Les aventures guerrières d'Etienne Florimond.

Pierre Louis 1757, Etienne Florimond 1761 et Pierre François 1765  sont trois fils de Pierre Sébastien, arrière petit fils de Simon . Je ne sais pas grand-chose sur Pierre Louis 1757-1802, seulement qu’il est soldat en 1794, comme de nombreux autres hommes de Thenelles, lors d’un recensement. A son mariage en 1798, il est simplement qualifié de manouvrier. Les deux autres frères ont chacun un dossier bien plus étoffé.

Au Service Historique Armée de Terre ( SHAT, voir la liste spécialisée Archimili), Alain Barrault, aujourd'hui décédé, a trouvé un dossier de pension en faveur d’Etienne Florimond.

Cinq pages pour récapituler une carrière, qui commence en 1781 (il a vingt ans) dans le corps expéditionnaire de Rochambeau et La Fayette, en Amérique, jusqu’en 1782. Son régiment participe à la bataille de Yorktown sous les ordres de François-Marie d'Aboville, qui, plus tard commandera l’artillerie à Valmy.
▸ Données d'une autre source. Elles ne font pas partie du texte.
-- ==== Sys2Proof/Machine/Claims.lean ====
section
/-! DEFINITION. The circuit manager's claims other than host requests, the effect of any claim, and how the manager takes one
(01 R17, 03 R59, R69, R70). -/

namespace Sys2Proof.Machine

/-! ### The boundary report (03 R59) -/

/-- A leg after an outcome (03 R59, table); none: the leg is removed. -/
def Leg.after (l : Leg) (k : OutcomeKind) : Option Leg :=
  match k, l.st with
  | .made, .making => some { l with st := .live }
  | .broken, .breaking => none
  | _, _ => some l

/-- An outcome on an outbound slot changes the leg of its record on that slot; a stale handle does nothing (01 R11, 03 R59). -/
def Eff.takeOutcome (e : Eff) (k : Slot) (o : LegOutcome) : Eff :=
  if e.current o.h then
    e.updRec o.h.num fun r => { r with legs := r.legs.filterMap fun l => if l.slot = k then l.after o.kind else some l }
  else e

/-- The handles that a report's outcomes name, those that are current, each once. -/
def Eff.namedIn (e : Eff) (r : Report) : List Handle :=
  firstOf ((r.flatMap fun x => x.2.map (·.h)).filter e.current)

/-- SOURCE_FAULT on a circuit entering ACTIVE with its fault true (03 R51, R54, 04 R84, 08 R156). -/
def Eff.raiseFault (e : Eff) (n : Nat) : Eff := if (e.recOf n).fault then e.raiseOn n .sourceFault else e

/-- The results of an OPEN or OPEN_PAIR answered OK (03 R51, R54, 10.8). -/
def Eff.madeResults (e : Eff) (n : Nat) : List Byte :=
  match (e.recOf n).openAns, (e.recOf n).partner with
  | some a, some _ => a.handles.flatMap handleBytes ++ a.handles.map fun h => flagByte (e.recOf h.num).fault
  | _, _ => openResults (e.handleOf n) (e.recOf n) none

/-- MAKING becomes ACTIVE when no leg is in MAKING; the circuit is answered when its partner, if any, is ACTIVE too (03 R51, R54). -/
def Eff.completeMake (e : Eff) (n : Nat) : Eff :=
  if (e.recOf n).st = .making ∧ (e.recOf n).legs.all (fun l => decide (l.st ≠ .making)) then
    let e := e.setState n .active
    if (e.members n).all fun m => decide ((e.recOf m).st = .active) then
      let e := e.answerOpen n .ok (e.madeResults n)
      (e.members n).foldl Eff.raiseFault e
    else e
  else e

/-- A pending drive change is complete (03 R68). -/
def Eff.completeDrive (e : Eff) (n : Nat) : Eff :=
  match (e.recOf n).target with
  | some t => if (e.recOf n).st = .active ∨ (e.recOf n).st = .held then e.setState n t.state else e
  | none => e

/-- The switch to SOURCE of a verified circuit is complete (04 R84). -/
def Eff.completeVerify (e : Eff) (n : Nat) : Eff :=
  if (e.recOf n).st = .verifying ∧ (e.recOf n).roundTrip.isSome then
    let unit := e.ver.serving (e.handleOf n)
    let e := e.updRec n fun r => { r with st := .active, target := some .source, verify := none }
    let results := openResults (e.handleOf n) (e.recOf n) unit
    let e := match unit with | some u => e.freeUnit u | none => e
    (e.answerOpen n .ok results).raiseFault n
  else e

/-- The end of a test access (08 R164). -/
def Eff.completeTest (e : Eff) (n : Nat) : Eff :=
  if (e.recOf n).cls = .test ∧ (e.recOf n).st = .breaking ∧ (e.recOf n).legs = [] then e.freeTest n else e

/-- A circuit-level change on every record that a report names and that is not FREE since (03 R59; log 23). -/
def Eff.phase (e : Eff) (named : List Handle) (f : Eff → Nat → Eff) : Eff :=
  named.foldl (fun e h => if e.current h then f e h.num else e) e

/-- A boundary report (03 R59). Its offer holds the TOKEN entries of every unit that it frees, 16 at most (04 R78; log 38). -/
def effReport (r : Report) (e : Eff) : Eff :=
  let named := e.namedIn r
  let e := r.foldl (fun e x => x.2.foldl (fun e o => e.takeOutcome x.1 o) e) e
  ((((e.phase named Eff.completeMake).phase named Eff.completeDrive).phase named Eff.completeVerify).phase named Eff.completeTest).phase
    named Eff.tryFree

/-! ### Clear-down ends and leases (05) -/

/-- A clear-down end (05 R98). -/
def effClearDownEnd (h : Handle) (e : Eff) : Eff :=
  if e.current h ∧ (e.recOf h.num).st = .releasing then
    (e.members h.num).foldl (fun e m =>
      (e.updRec m fun r => { r with st := .breaking, clearOf := none }).breakLegs m fun l => decide (l.st = .live)) e
  else e

/-- A valid expiry finds its record in service with a lease of 0 (05 R104). -/
def Eff.expired (e : Eff) (h : Handle) : Bool :=
  let r := e.recOf h.num
  e.current h && decide (r.st ≠ .releasing ∧ r.st ≠ .breaking ∧ r.lease = some 0)

/-- An expiry claim (05 R104, 04 R88, 08 R168). -/
def effExpiry (h : Handle) (e : Eff) : Eff :=
  if e.expired h then
    let n := h.num
    let e := (e.members n).foldl (fun e m => e.raiseOn m .expired) e
    if (e.recOf n).cls = .test then e.endAccess n none else e.releaseCircuit n (e.recOf n).clearDown none
  else e

/-! ### Verify outcomes (04 4.5) -/

/-- An outcome claim is valid (04 R83). -/
def Eff.outcomeValid (e : Eff) (o : OutcomeClaim) : Bool :=
  e.current o.h && decide ((e.recOf o.h.num).st = .verifying ∧ e.ver.serving o.h = some o.unit)

/-- An outcome claim (04 R83-R85). -/
def effOutcome (o : OutcomeClaim) (e : Eff) : Eff :=
  if e.outcomeValid o then
    match o.outcome with
    | .detected k =>
      (e.updRec o.h.num fun r => { r with roundTrip := some k, target := some .source }).offerLegs o.h.num .source none
    | .timedOut => e.endVerifying o.h.num .verifyFailed none
    | .returnLost => e.endVerifying o.h.num .returnLost none
  else e

/-! ### Lane changes (06 6.4) -/

/-- The attention of a change of a record's source fault by its lane (06 R116, R117). -/
def laneCause (r : Rec) (fault : Bool) : Option Cause :=
  if r.st = .active ∨ r.st = .held ∨ r.st = .releasing then faultCause r.fault fault else none

/-- One record fed from a lane takes the lane's fault. -/
def Eff.laneFault (e : Eff) (fault : Bool) (n : Nat) : Eff :=
  let r := e.recOf n
  (e.updRec n fun r => { r with fault := fault }).raiseOpt n (laneCause r fault)

/-- The records fed from a lane, by timeslot and then list order (06 R116). -/
def Manager.fedFrom (m : Manager) (l : Fin 16) : List Nat :=
  (List.range Config.timeslots).flatMap fun t => Tbl.get [] m.fan (l.val * 48 + t)

/-- A lane-change claim (06 R116, R117). -/
def effLane (r : LaneReport) (e : Eff) : Eff :=
  let old := viewUp e.mgr.view r.lane
  let new := decide (r.st = .up)
  let e := { e with mgr := { e.mgr with view := setView e.mgr.view r.lane r.st } }
  if old = new then e else (e.mgr.fedFrom r.lane).foldl (fun e n => e.laneFault (!new) n) e

/-! ### Watcher actions (07 R137, R138, 08) -/

/-- A watcher's linked handle passes the checks of R10 and R47 that do not depend on the action. -/
def Eff.linkedOk (e : Eff) (h : Handle) : Bool := e.current h && decide ((e.recOf h.num).cls ≠ .test)

/-- A RELEASE_LINKED claim (07 R137). -/
def effReleaseLinked (w : Nat) (h : Handle) (e : Eff) : Eff :=
  if e.linkedOk h && e.mayRelease h.num then e.releaseCircuit h.num (e.recOf h.num).clearDown none
  else e.raiseWatcher w .refused

/-- A HOLD_LINKED claim: HOLD at confirmation, RESUME at clearing (07 R138). -/
def effHoldLinked (w : Nat) (h : Handle) (confirmation : Bool) (e : Eff) : Eff :=
  let t : Target := if confirmation then .hold else .source
  if e.linkedOk h && e.mayDrive h.num t then e.driveCircuit h.num t else e.raiseWatcher w .refused

/-- The partner of an up watcher's configuration. -/
def WatcherUnit.partnerOf (u : WatcherUnit) (w : Nat) : Option Nat := (u.watcher w).cfg.up.map (·.partner)

/-- No non-FREE TEST record is linked to an up watcher with this partner (08 R151). -/
def Eff.partnerUnused (e : Eff) (p : Nat) : Bool :=
  (List.range' Config.testPool (Config.records - Config.testPool)).all fun t =>
    match (e.recOf t).watcher with
    | some u => decide ((e.recOf t).st = .free ∨ e.wat.partnerOf u ≠ some p)
    | none => true

/-- The judgements on watchers of an access claim (08 R151), and the number check of R169. The up watcher is a head with action ACCESS_UP
(table 8.1): every test circuit names one (R156). -/
def Eff.accessFits (e : Eff) (a : AccessRequest) : Bool :=
  let up := e.wat.watcher a.watcher
  let down := e.wat.watcher a.partner
  decide (e.mgr.resets ≤ a.resets ∧ up.cfg.chain = false ∧ up.cfg.action = .accessUp ∧ up.run.st = .confirmed ∧ up.run.link = none ∧
    down.cfg.configured ∧ down.cfg.chain = false ∧ down.cfg.action = .accessDown ∧ down.cfg.target.lane = a.target.lane) && e.partnerUnused a.partner

/-- A holder whose leg on the loop slot may be displaced (08 R152). -/
def Manager.displaceable (m : Manager) (o : Nat) (k : Slot) : Bool :=
  let r := m.recOf o
  decide (r.cls = .normal ∧ (r.st = .active ∨ r.st = .held)) && r.legs.any fun l => l.holdsSlot k && l.carries

/-- The loop slot can be given to a test circuit (08 R152). -/
def Manager.loopFree (m : Manager) (k : Slot) : Bool :=
  match m.holder k with
  | none => true
  | some o => m.displaceable o k

/-- The test record of an access (08 R153). -/
def testRecord (d : Defaults) (m : Manager) (a : AccessRequest) (displ : Option (Nat × Slot)) (r : Rec) : Rec :=
  { Rec.free r.gen with
    st := .making
    cls := .test
    source := some (.inbound a.target)
    legs := [⟨a.loop, .making, false, none⟩]
    cond := d.cond
    holdB := d.holdB
    rel := d.rel
    clearDown := d.clearDown
    lease := leaseOf a.lease
    reload := leaseOf a.lease
    fault := m.faultOf (.inbound a.target)
    displ := displ
    watcher := some a.watcher
    down := some a.partner
    tag := BitVec.ofNat 16 a.watcher
    target := some .source }

/-- The owner's leg on the loop slot is displaced by test record t (08 R154). -/
def Eff.displace (e : Eff) (o : Nat) (k : Slot) (t : Nat) : Eff :=
  (e.updRec o fun r => r.updLeg k fun l => { l with st := .displaced, link := some t }).raiseOn o .displaced

/-- The acceptance of an access claim with test record t (08 R153-R157). -/
def Eff.makeAccess (e : Eff) (d : Defaults) (a : AccessRequest) (t : Nat) : Eff :=
  let owner := e.mgr.holder a.loop
  let m := e.mgr
  let e := (e.updRec t (testRecord d m a (owner.map fun o => (o, a.loop)))).raiseOn t .created
  let e := e.joinFan (some (.inbound a.target)) t
  let e := match owner with | some o => e.displace o a.loop t | none => e
  let h := e.handleOf t
  let changed : List LegOutcome := owner.toList.map fun o => ⟨e.handleOf o, .changed⟩
  let e := e.addEntry a.loop (e.content t .source none) (changed ++ [⟨h, .made⟩])
  let wat := e.wat.updRun a.watcher fun x => { x with link := some h }
  { e with wat := { wat with orders := wat.orders ++ [.arm a.partner a.watcher h] } }

/-- An access claim (08 R151-R157). -/
def effAccess (d : Defaults) (a : AccessRequest) (e : Eff) : Eff :=
  if e.accessFits a && e.mgr.loopFree a.loop && e.fanRoom (.inbound a.target) 1 then
    match e.lowestFree Config.testPool (Config.records - Config.testPool) none with
    | some t => e.makeAccess d a t
    | none => e.raiseWatcher a.watcher .refused
  else e.raiseWatcher a.watcher .refused

/-- An end-of-access claim (08 R166). -/
def effEndOfAccess (w : Nat) (h : Option Handle) (e : Eff) : Eff :=
  match h with
  | some h => if e.current h && (e.recOf h.num).mayEndAccess then e.endAccess h.num none else e.raiseWatcher w .refused
  | none => e.raiseWatcher w .refused

/-- An action claim (07 R136, 08 R149). -/
def effAction (d : Defaults) (a : ActionClaim) (e : Eff) : Eff :=
  match a with
  | .releaseLinked w h => effReleaseLinked w h e
  | .holdLinked w h c => effHoldLinked w h c e
  | .suppression w => e.raiseWatcher w .suppressed
  | .access a => effAccess d a e
  | .endOfAccess w h => effEndOfAccess w h e

/-! ### Taking a claim -/

/-- The effect of a claim, with the device defaults it reads (01 R17). -/
def effect (d : Defaults) (c : Claim) (e : Eff) : Eff :=
  match c with
  | .request r => effRequest d r e
  | .report r => effReport r e
  | .clearDownEnd h => effClearDownEnd h e
  | .expiry h => effExpiry h e
  | .outcome o => effOutcome o e
  | .action a => effAction d a e
  | .lane r => effLane r e

/-- The manager takes a claim: its changes at one event, or the wait for room (01 R17, 03 R69). -/
def State.takeClaim (s : State) (c : Claim) : State := settle c (effect s.port.defaults c (Eff.start s)) s

/-- The manager can take a claim: the part runs and no claim waits for room (03 R69, 10 R203). -/
def State.managerFree (s : State) : Bool := s.running && s.mgr.held.isNone

/-- The circuit manager's taking of the request at the head of its routing queue, of the kind named. Every order of a SOFT_RESET, the
engine's clearance order among them, goes first (10 R199, R201; log 22). -/
def State.managerRequest (s : State) (kind : Byte) : State :=
  if s.managerFree && s.port.ordersTaken then
    match s.port.takeRequest .manager kind with
    | some (r, p) => { s with port := p }.takeClaim (.request r)
    | none => s
  else s

/-- The held claim refused on its second judgement against the watcher table: the kept offer is discarded (08 R152). -/
def refuseHeld (a : AccessRequest) (s : State) : State :=
  { s with att := s.att.hand .manager [(watcherEntity a.watcher, .refused)] }

/-- The held claim is taken with its kept offer, as first built (03 R69; log 31). -/
def commitHeld (hd : Held) (kp : Kept) (s : State) : State :=
  (effect hd.defaults hd.claim (Eff.start s)).commit kp.offer kp.order s

/-- The switch takes the kept offer that a boundary has made room for, and the manager takes the held claim (03 R69, 08 R152). -/
def State.takeHeld (s : State) : State :=
  match s.mgr.held, s.sw.kept with
  | some hd, some kp =>
    if kp.room && fits s.sw.list kp.offer then
      let s := { s with mgr := { s.mgr with held := none }, sw := { s.sw with kept := none } }
      match hd.claim with
      | .action (.access a) => if (Eff.start s).accessFits a then commitHeld hd kp s else refuseHeld a s
      | _ => commitHeld hd kp s
    else s
  | _, _ => s

end Sys2Proof.Machine
end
Peut-être qu’Etienne Florimond y était présent car de 1792 jusqu’à l’an IX, il participe aux campagnes de la Révolution.

guerdoux etienne flo 5 extrait campagnes

Entre 1782 et 1792, il était probablement à Besançon où on localise son régiment

http://volontaires.99k.org/2emeregimentdart/index.html

En tous cas, on y vérifie la réalité d’une opération, faite à « Basle » ( Bâle) Sergent dès 1793, non seulement il a échappé aux dangers, mais il a eu la « chance » d’être atteint d’une cataracte mal opérée qui l’a rendu inapte au service d’autant plus que son autre œil est également en mauvais état, : un artilleur presque aveugle….…. cela ressemble à un gag digne du film de la Grande Vadrouille et de son mitrailleur allemand qui louche ! Ceux qui connaissent apprécieront.

Indice d’une bureaucratie éternelle, sa presque cécité a été vérifiée deux fois, par des officiers étrangers au corps …. Ce qui montre que la confiance régnait ! Il a finalement obtenu une pension (solde de 280,50 francs soit environ 560 euros en 2006).
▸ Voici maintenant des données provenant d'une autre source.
-- ==== Sys2Proof/Certificates/Slice0/Obligations.lean ====
section
/-! DEFINITION. The statements for the provers. -/

open Sys2Proof Sys2Proof.Machine

/-! ### The machine -/

/-- The command at the front of the queue is taken with the rest of the queue left; an empty queue idles (log 3). -/
def Obligations.StepTakesFrontCommand : Prop :=
  (∀ (c : Instr) (rest : List Instr) (s : State), s.pending = c :: rest → step s = exec c { s with pending := rest }) ∧
    ∀ s : State, s.pending = [] → step s = .next s

/-- Every command answers a next state and leaves the queue of commands as it is. That a command for an event which cannot occur in the state answers
the state unchanged is the model's choice (log 2). -/
def Obligations.EveryCommandAnswersNext : Prop :=
  ∀ (c : Instr) (s : State), ∃ t, exec c s = .next t ∧ t.pending = s.pending

/-- RST_N, the end of tINIT and OE_N (R203, R205): RST_N low gives every block its hard-reset values; its release begins tINIT; the end of tINIT
starts the lease clock; OE_N high makes the outbound lanes high-impedance, whatever else holds.
While RST_N is low the port ignores every transaction; during tINIT READ_STATUS answers NOT_READY with every slot EMPTY and every other
transaction sets BAD_TRANSACTION and does nothing else; and no other event does anything (R203). The model's choices: HARD_RESET leaves the level of
OE_N as it is (log 10); and of the hard-reset values, those of the bytes stored and the last bits received (log 7), of the instants before the
first frame (log 8), and of the lease clock's next event until tINIT ends (log 41). -/
def Obligations.PinEventsAndTheQuietBeforeTheRun : Prop :=
  (∀ s : State,
    exec .hardReset s = .next { State.reset with pending := s.pending, oeHigh := s.oeHigh } ∧
    (s.phase = .reset → exec .rstNRelease s = .next { s with phase := .init }) ∧
    (s.phase = .init → exec .tinitEnd s = .next { s with phase := .run, lease := { s.lease with nextAt := 24576000 } }) ∧
    (∀ high, exec (.oeNChange high) s = .next { s with oeHigh := high }) ∧
    (∀ k, s.oeHigh = true → s.lout k = none) ∧
    (∀ k, s.oeHigh = false → s.phase ≠ .run → s.lout k = some 0xFF)) ∧
  ((∀ c mosi (s : State), transactionOf c = some mosi → s.phase = .reset → exec c s = .next s) ∧
  (∀ mosi (s : State), s.phase = .init → exec (.readStatus mosi) s = .next (s.send mosi [status0 s, 0, 0]) ∧
    (status0 s).getLsbD 7 = true) ∧
  (∀ c mosi (s : State), transactionOf c = some mosi → (∀ m, c ≠ .readStatus m) → s.phase = .init →
    exec c s = .next { s with port := { s.port with
      miso := status0 s :: List.replicate mosi.length 0
      faults := { s.port.faults with badTransaction := true } } }) ∧
  (∀ c (s : State), transactionOf c = none → isPinEvent c = false → s.phase ≠ .run → exec c s = .next s))

/-! ### The port (10) -/

/-- READ_STATUS (R186): the three status bytes are sent, nothing else changes, and the bits of the bytes are those of 10.8. -/
def Obligations.ReadStatusSendsThePortStatus : Prop :=
  ∀ (mosi : List Byte) (s : State), s.phase = .run →
    exec (.readStatus mosi) s = .next { s with port := { s.port with
      miso := status0 s ::
        ([status0 s, statusSlots s.port 0 1, statusSlots s.port 2 3] ++ List.replicate mosi.length 0).take mosi.length } } ∧
    (status0 s).getLsbD 7 = false ∧ (status0 s).getLsbD 6 = attnLow s ∧ (status0 s).getLsbD 5 = s.sw.locked ∧
    (status0 s).getLsbD 4 = s.port.soft.isSome ∧ (status0 s).getLsbD 3 = s.port.faults.writeRefused ∧
    (status0 s).getLsbD 2 = s.port.faults.submitRefused ∧ (status0 s).getLsbD 1 = s.port.faults.clearRefused ∧
    (status0 s).getLsbD 0 = s.port.faults.badTransaction ∧
    ∀ a b : Fin 4, (statusSlots s.port a b).toNat = (s.port.slot a).st.toCode * 16 + (s.port.slot b).st.toCode

/-- WRITE_SLOT (R187): the table of its results. A slot EMPTY or LOADED stores the bytes that fit and becomes LOADED; without data it keeps its
state; an offset above 31, or data past place 31, sets BAD_TRANSACTION; a slot in another state stores nothing and sets WRITE_REFUSED; without an
offset byte nothing happens. The part sends 00h. -/
def Obligations.WriteSlotStoresTheBytesThatFit : Prop :=
  (∀ (n : Fin 4) (s : State), s.phase = .run → exec (.writeSlot n []) s = .next (s.send [] [])) ∧
  ∀ (n : Fin 4) (off : Byte) (data : List Byte) (s : State), s.phase = .run → (s.port.slot n).request.length = 32 →
    (((s.port.slot n).st = .empty ∨ (s.port.slot n).st = .loaded) →
      (data = [] → off.toNat < 32 → exec (.writeSlot n (off :: data)) s = .next (s.send (off :: data) [])) ∧
      (32 ≤ off.toNat → exec (.writeSlot n (off :: data)) s =
        .next ((s.send (off :: data) []).setFaults fun f => { f with badTransaction := true })) ∧
      (data ≠ [] → off.toNat < 32 → ∃ area : List Byte, area.length = 32 ∧
        (∀ i, i < 32 → area.getD i 0 =
          if off.toNat ≤ i ∧ i < off.toNat + data.length then data.getD (i - off.toNat) 0 else (s.port.slot n).request.getD i 0) ∧
        exec (.writeSlot n (off :: data)) s = .next
          (((s.send (off :: data) []).setSlot n { s.port.slot n with st := .loaded, request := area }).setFaults fun f =>
            { f with badTransaction := f.badTransaction || decide (32 < off.toNat + data.length) }))) ∧
    ((s.port.slot n).st ≠ .empty → (s.port.slot n).st ≠ .loaded → exec (.writeSlot n (off :: data)) s =
      .next ((s.send (off :: data) []).setFaults fun f => { f with writeRefused := true }))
Dans le mémoire, on notera GUERIDOUX pour Guerdoux et une inversion amusante : sa mère est appelée CALPIN pour CAPLIN ou CAPLAIN) ! Elle devait être de petite taille ( puisqu'on dit que c'est le petit qu'à le pain .... et j'arrête là les plaisanteries).

En 1793, il se marie à Huningue, ville française toute proche de Bâle. Sa signature figure sur l'acte de mariage avec Anne-Marie REINDERHEIM, née dans l'Oise, en 1770, d'un père alsacien, soldat.

 

guerdoux etienne florimond signature

Je ne lui ai pas trouvé d'enfants à Huningue et sa région.

En 1803, il se remarie à Thenelles où il est revenu. Il meurt à 76 ans dans son village, après une vie dont on peut dire qu'elle a été bien remplie.